WHAT YOU HAVE TO DO: Take the listing below and print exactly the lines starting at the line containing "bad = none))" and ending at the line containing "ready i f cu s = true → a", both ends included, and no others.

EXTRACTED MATERIAL:
^^^^^^^^

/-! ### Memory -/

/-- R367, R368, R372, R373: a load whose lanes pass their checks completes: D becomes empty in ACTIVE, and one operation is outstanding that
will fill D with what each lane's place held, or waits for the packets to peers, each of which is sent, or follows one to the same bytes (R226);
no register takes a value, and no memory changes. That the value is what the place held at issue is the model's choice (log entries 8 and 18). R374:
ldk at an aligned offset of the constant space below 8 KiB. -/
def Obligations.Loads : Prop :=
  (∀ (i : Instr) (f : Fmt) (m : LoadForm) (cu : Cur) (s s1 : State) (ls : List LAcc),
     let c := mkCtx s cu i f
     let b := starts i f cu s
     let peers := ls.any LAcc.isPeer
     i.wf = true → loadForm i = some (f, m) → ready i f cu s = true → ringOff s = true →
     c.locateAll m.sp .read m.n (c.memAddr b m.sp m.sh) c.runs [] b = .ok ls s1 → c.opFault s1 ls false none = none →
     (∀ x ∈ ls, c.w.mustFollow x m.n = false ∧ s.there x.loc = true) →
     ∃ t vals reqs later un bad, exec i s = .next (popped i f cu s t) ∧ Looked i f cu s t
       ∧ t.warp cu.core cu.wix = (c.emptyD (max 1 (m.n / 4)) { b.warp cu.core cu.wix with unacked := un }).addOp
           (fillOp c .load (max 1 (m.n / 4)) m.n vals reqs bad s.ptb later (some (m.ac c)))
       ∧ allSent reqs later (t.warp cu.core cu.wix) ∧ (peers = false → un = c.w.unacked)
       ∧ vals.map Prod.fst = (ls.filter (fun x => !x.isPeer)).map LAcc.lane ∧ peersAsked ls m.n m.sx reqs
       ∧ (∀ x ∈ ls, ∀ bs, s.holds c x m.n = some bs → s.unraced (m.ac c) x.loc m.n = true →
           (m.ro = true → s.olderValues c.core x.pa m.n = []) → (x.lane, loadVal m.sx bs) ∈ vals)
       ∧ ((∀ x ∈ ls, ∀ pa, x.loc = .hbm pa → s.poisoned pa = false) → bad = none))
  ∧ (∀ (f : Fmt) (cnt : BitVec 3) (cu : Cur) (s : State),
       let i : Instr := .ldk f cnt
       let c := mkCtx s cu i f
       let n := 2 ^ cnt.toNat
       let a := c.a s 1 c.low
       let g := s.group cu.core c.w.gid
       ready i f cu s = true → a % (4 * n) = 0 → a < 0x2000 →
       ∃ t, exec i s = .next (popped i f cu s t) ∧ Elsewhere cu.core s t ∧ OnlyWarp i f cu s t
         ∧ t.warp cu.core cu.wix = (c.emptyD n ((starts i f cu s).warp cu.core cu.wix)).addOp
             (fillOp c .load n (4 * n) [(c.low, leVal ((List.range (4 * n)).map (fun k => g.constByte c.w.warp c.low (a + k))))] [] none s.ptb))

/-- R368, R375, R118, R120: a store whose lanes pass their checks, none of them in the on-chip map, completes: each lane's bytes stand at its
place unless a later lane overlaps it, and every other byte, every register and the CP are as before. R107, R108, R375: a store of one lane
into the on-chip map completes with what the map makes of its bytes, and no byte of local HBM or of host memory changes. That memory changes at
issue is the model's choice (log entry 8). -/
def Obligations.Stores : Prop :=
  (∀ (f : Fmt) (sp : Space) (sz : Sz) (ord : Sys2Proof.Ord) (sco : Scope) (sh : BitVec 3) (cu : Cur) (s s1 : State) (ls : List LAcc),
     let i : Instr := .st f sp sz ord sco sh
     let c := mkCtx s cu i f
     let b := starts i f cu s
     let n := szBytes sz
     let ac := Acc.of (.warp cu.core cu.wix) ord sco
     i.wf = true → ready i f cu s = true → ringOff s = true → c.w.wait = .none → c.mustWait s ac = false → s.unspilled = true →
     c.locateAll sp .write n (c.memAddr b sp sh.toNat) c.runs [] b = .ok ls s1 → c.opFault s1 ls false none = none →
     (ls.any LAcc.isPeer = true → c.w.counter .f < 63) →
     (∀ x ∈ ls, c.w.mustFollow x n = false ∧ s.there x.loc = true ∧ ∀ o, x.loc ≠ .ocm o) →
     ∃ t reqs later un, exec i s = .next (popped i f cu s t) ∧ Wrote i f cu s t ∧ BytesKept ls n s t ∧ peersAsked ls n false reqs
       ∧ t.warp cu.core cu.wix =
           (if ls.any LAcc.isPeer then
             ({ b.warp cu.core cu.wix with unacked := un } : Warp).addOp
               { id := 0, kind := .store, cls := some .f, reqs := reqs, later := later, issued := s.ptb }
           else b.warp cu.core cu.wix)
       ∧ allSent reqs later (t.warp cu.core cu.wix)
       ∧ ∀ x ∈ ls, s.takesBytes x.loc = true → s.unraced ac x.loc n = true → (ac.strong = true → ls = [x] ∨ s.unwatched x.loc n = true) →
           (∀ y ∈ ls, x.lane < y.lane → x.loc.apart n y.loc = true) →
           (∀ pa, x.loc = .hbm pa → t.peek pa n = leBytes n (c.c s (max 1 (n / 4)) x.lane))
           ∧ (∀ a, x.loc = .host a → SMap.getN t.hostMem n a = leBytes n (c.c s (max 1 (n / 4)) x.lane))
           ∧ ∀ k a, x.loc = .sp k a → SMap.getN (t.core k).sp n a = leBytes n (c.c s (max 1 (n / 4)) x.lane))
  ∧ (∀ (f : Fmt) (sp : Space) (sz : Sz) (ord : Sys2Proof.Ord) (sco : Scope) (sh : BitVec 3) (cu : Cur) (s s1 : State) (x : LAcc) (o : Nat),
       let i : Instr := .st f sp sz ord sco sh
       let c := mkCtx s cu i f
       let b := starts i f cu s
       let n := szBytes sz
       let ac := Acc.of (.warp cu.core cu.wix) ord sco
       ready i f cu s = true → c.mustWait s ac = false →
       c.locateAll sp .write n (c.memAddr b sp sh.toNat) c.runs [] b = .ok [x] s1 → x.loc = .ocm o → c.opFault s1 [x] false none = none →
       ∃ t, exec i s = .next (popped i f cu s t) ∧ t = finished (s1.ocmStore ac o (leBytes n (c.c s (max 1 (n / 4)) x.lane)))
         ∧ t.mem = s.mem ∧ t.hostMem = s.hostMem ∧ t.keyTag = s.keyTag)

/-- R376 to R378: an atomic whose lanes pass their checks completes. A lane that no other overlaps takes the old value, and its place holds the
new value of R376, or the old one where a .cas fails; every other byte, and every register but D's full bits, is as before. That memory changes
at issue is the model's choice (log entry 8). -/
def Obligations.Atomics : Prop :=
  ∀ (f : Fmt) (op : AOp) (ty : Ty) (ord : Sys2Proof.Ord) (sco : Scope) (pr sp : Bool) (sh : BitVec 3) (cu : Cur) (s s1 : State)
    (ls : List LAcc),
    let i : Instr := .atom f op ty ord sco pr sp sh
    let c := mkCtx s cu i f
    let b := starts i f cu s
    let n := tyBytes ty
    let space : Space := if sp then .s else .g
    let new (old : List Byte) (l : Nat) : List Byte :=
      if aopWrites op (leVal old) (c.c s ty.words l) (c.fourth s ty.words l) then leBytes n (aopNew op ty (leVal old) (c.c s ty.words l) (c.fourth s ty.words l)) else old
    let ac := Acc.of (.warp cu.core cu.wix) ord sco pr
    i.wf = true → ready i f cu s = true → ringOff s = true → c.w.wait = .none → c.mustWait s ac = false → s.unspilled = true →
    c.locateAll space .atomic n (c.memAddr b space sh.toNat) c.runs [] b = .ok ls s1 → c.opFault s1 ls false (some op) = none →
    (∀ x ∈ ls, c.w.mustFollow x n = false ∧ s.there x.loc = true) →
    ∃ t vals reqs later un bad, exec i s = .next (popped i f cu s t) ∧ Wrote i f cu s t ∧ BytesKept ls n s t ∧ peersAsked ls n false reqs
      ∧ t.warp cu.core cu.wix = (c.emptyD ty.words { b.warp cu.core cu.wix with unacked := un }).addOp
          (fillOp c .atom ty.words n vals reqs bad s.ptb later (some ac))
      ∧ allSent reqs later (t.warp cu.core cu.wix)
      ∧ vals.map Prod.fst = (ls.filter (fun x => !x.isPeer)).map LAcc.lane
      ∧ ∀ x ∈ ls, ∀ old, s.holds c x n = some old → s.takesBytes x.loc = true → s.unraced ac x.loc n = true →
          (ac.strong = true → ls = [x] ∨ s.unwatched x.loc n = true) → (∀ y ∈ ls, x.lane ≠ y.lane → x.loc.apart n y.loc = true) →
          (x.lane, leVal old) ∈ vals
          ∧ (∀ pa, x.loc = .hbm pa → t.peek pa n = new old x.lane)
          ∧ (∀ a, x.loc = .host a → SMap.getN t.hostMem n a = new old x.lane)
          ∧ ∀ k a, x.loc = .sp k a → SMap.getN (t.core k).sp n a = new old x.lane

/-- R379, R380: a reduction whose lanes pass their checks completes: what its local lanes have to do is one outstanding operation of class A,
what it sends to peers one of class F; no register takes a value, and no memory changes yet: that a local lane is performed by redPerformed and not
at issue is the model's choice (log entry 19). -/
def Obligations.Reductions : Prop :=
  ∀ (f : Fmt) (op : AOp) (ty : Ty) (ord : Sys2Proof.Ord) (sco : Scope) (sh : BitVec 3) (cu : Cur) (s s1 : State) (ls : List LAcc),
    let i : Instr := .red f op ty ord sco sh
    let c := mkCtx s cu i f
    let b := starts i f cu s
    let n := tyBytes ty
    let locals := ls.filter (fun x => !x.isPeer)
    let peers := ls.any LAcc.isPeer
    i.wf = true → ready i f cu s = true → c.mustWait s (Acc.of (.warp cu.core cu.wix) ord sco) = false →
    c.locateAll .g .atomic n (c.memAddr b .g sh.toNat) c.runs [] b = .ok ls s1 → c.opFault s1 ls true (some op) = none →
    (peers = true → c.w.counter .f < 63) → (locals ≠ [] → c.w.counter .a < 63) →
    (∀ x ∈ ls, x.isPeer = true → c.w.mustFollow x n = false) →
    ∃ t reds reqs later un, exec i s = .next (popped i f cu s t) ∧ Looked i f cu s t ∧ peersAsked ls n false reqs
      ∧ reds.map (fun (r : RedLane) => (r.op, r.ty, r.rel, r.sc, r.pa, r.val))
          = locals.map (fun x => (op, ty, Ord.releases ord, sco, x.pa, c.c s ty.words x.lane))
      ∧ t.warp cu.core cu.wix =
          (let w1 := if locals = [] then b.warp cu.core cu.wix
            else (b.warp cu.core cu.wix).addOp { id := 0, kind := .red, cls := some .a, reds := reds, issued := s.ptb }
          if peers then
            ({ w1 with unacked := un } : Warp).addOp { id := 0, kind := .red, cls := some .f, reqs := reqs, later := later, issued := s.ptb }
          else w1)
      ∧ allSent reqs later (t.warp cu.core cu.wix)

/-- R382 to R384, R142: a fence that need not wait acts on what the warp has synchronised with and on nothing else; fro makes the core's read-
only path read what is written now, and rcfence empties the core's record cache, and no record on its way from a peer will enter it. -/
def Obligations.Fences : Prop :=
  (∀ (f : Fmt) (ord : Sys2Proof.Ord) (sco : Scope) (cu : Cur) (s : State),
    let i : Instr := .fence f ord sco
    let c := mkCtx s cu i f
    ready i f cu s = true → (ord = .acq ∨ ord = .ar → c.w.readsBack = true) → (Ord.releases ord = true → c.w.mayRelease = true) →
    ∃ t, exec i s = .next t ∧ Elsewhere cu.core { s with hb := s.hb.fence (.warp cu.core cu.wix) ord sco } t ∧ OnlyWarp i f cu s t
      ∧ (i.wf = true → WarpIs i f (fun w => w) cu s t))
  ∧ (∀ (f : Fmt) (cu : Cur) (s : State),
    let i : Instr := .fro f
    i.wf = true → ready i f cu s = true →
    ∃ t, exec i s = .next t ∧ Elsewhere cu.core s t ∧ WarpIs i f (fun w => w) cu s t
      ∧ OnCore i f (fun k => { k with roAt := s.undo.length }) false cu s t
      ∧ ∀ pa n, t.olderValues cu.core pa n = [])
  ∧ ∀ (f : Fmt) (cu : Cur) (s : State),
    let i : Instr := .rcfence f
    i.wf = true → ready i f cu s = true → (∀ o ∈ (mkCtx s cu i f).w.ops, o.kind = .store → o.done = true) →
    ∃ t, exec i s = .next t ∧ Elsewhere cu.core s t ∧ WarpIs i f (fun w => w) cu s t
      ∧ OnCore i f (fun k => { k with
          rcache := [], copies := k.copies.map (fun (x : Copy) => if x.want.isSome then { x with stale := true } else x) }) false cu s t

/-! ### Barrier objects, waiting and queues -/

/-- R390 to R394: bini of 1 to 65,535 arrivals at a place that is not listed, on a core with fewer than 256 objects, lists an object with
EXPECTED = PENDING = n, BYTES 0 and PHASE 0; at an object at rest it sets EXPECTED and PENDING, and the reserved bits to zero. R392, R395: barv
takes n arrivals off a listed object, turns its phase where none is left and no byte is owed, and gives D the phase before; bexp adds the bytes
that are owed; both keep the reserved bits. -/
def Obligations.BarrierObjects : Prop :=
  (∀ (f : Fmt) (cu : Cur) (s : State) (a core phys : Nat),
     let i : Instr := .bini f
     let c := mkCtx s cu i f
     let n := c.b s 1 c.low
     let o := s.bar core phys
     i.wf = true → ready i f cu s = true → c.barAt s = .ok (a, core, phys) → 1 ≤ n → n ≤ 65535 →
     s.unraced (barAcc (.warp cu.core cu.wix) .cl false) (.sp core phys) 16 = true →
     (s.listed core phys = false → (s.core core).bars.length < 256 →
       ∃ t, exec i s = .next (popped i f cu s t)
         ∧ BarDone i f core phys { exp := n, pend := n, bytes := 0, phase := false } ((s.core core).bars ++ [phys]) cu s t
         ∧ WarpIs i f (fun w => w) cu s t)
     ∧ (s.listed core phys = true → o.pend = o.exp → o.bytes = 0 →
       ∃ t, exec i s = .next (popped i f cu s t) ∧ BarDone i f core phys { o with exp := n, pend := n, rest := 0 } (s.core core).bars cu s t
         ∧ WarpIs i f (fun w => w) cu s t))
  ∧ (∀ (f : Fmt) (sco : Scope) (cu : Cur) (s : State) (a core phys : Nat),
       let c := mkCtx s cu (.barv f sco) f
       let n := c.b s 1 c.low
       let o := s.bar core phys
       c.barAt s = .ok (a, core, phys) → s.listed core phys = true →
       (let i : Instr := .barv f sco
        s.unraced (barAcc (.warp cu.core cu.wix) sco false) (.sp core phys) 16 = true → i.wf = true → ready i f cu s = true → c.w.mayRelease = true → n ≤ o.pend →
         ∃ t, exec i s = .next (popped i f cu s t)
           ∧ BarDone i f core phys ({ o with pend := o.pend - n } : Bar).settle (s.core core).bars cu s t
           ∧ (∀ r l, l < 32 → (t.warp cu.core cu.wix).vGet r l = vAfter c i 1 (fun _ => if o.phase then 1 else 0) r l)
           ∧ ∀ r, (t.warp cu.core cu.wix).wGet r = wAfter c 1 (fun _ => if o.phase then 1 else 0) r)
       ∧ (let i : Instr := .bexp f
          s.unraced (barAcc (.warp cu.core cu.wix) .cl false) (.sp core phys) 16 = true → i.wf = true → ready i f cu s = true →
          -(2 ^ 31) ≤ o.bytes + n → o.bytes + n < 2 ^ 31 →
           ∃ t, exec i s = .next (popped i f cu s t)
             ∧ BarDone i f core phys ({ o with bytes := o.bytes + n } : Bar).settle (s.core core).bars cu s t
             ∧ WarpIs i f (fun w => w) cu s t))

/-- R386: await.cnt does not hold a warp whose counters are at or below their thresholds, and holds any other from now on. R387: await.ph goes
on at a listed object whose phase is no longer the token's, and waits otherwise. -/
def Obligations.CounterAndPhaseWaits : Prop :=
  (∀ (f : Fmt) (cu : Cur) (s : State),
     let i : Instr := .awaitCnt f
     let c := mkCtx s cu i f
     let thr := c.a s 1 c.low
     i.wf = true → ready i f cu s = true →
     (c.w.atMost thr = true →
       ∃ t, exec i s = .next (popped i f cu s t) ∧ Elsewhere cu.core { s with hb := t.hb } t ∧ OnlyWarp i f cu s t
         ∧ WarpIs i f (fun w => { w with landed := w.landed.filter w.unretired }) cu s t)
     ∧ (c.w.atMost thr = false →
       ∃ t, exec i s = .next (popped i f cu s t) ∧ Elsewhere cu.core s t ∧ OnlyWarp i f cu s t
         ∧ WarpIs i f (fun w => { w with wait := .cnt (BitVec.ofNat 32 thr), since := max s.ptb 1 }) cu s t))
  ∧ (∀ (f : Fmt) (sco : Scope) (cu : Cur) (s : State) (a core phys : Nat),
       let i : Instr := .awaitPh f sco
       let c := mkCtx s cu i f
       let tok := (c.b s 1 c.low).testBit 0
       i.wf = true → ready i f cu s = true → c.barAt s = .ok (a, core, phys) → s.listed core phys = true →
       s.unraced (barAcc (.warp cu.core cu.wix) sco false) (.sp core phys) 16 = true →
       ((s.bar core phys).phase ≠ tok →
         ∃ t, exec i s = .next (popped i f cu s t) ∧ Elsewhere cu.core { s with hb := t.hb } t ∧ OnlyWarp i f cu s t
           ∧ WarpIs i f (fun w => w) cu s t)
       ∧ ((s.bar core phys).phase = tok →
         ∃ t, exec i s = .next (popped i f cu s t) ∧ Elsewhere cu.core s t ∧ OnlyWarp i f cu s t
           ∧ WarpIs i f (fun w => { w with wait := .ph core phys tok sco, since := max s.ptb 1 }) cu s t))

^^^^^^^^

YOUR RESPONSE:
       ∧ ((∀ x ∈ ls, ∀ pa, x.loc = .hbm pa → s.poisoned pa = false) → bad = none))
  ∧ (∀ (f : Fmt) (cnt : BitVec 3) (cu : Cur) (s : State),
       let i : Instr := .ldk f cnt
       let c := mkCtx s cu i f
       let n := 2 ^ cnt.toNat
       let a := c.a s 1 c.low
       let g := s.group cu.core c.w.gid
       ready i f cu s = true → a % (4 * n) = 0 → a < 0x2000 →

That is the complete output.